Hannibal is hardly the most villainous of villains, and unlike Romans like Catiline (c. 108–62 BC) or Caligula (AD 12–41) the Carthaginian has inspired more admiration than hatred. Polybius states that when Hannibal made his harrowing trek over the Alps, one of his followers suggested that his starving soldiery could feast on the flesh of dead men…and Hannibal said no! Napoleon called Hannibal “the most daring, the most wonderful (étonnant) of all; so bold, so sure, so grand in all things etc.” And the intervening millennia were not exactly devoid of celebration, either.
I guess it’s fine not to eat people, but most of those celebrations leaned more Napoleanic, lauding Hannibal for his skill in generalship. Hannibal was not one of those generals (Alexander, Tamurlain) who was never defeated, but he had a streak going for a long long time. After some victories in Spain that may well have started the Second Punic War, Hannibal led (his most picturesque exploit) those elephants and armies over the Alps in an attempt to finish it on Roman soil. He kept his streak going with victories in minor skirmishes, and then in the two brilliant battles at Trebia and Trasimene.

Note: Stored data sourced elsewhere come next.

/-- A read by any agent, with the content serialised before it (R249); a poisoned line reports. -/
def memRead (s : State) (a n : Nat) : State × Acc × List Byte :=
  if n = 0 then (s, .ok, [])
  else if !assigned s a n then (s, .unassigned, [])
  else if isDram a then
    ((linesOf a n).foldl (fun t l => touchLine t l false false) s,
      if (linesOf a n).any (poisoned s) then .poison else .ok, readBytes s a n)
  else (s, .ok, readBytes s a n)

/-- R256: the line is poisoned, counted and recorded. -/
def poisonLine (s : State) (a : Nat) : State :=
  let s1 := { s with memctl := { s.memctl with
    poison := lineBase a :: s.memctl.poison.filter (· != lineBase a) } }
  let s2 := satF s1 MEM_UECNT MEM_UECNT_POISONED 1
  let s3 := setPair s2 MEM_UEADDR_LO MEM_UEADDR_HI (lineBase a % 2 ^ 48)
  makeRecord s3 (srcHearth (homeOf s a)) 0x182 [w64 (lineBase a)]

/-! ## Seed streams (R238) -/

def rotl64 (x n : Nat) : Nat := (x * 2 ^ n) % 2 ^ 64 + x % 2 ^ 64 / 2 ^ (64 - n)

/-- One round of R238; the state is (a, b, c). -/
def streamRound (t : Nat × Nat × Nat) (i : Nat) : Nat × Nat × Nat :=
  let a := (t.1 + t.2.1) % 2 ^ 64
  let c := rotl64 (t.2.2 ^^^ a) 32
  let b := (t.2.1 + c) % 2 ^ 64
  let a := rotl64 (a ^^^ b) 24
  let a := (a + c) % 2 ^ 64
  let b := rotl64 (b ^^^ a) 16
  (a, b, (c + i * 0xD6E8FEB86659FD93) % 2 ^ 64)

def stream (j k p : Nat) : Nat :=
  let t := [1, 2, 3, 4, 5, 6].foldl streamRound
    (j % 2 ^ 64, (k ^^^ 0x9E3779B97F4A7C15) % 2 ^ 64, p % 2 ^ 64)
  t.1 ^^^ t.2.1 ^^^ t.2.2

/-! ## CRC-32C (R276) -/

def crcBit (c : Nat) : Nat := if c % 2 = 1 then (c / 2) ^^^ 0x82F63B78 else c / 2

def crcByte (c : Nat) (b : Byte) : Nat :=
  (crcBit ∘ crcBit ∘ crcBit ∘ crcBit ∘ crcBit ∘ crcBit ∘ crcBit ∘ crcBit) (c ^^^ b.toNat)

/-- CRC-32C of a byte sequence, register all ones at the start and complemented at the end. -/
def crc32c (bs : List Byte) : Nat := bs.foldl crcByte 0xFFFFFFFF ^^^ 0xFFFFFFFF

end Sys2Proof.Machine
end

In both battles Hannibal was in enemy territory, far from anything like a supply line, and outnumbered. In both battles he won not only decisively but humiliatingly decisively. At Trebia Hannibal hid a force in a drainage ditch behind the Roman line, and wasn’t that a surprise partway through the battle? The Romans lost some 30,000 men (out of 40,000). At Trasimene, the Roman general C. Flaminius thought he was sneaking up on Hannibal’s unsuspecting forces, unaware that the camp he was approaching was a dummy, and the real Punic army was lying in ambush. Flaminius walked into a trap, and the general sent to reinforce him (unaware that his countryman had been ambushed) walked into another, and that was another 30,000 Romans down.
The Romans could not afford to lose so many men so fast. Under the advice of a new consul, Q. Fabius Maximus, they decided to adopt a new strategy, which was not to fight Hannibal at all. I mean , the strategy was to not fight Hannibal at all. Instead, Roman forces shadowed the Punic army, picking off stragglers and foraging parties. In this way they hoped to wear the Carthaginians down—a so-called “Fabian strategy.” The later Fabian Society of H.G. Wells and G.B. Shaw got their name because they hoped to bring socialism to England gradually and without Marxist revolution; they’d just wear the British down, like Fabius, only with pamphlets and moralistic novels.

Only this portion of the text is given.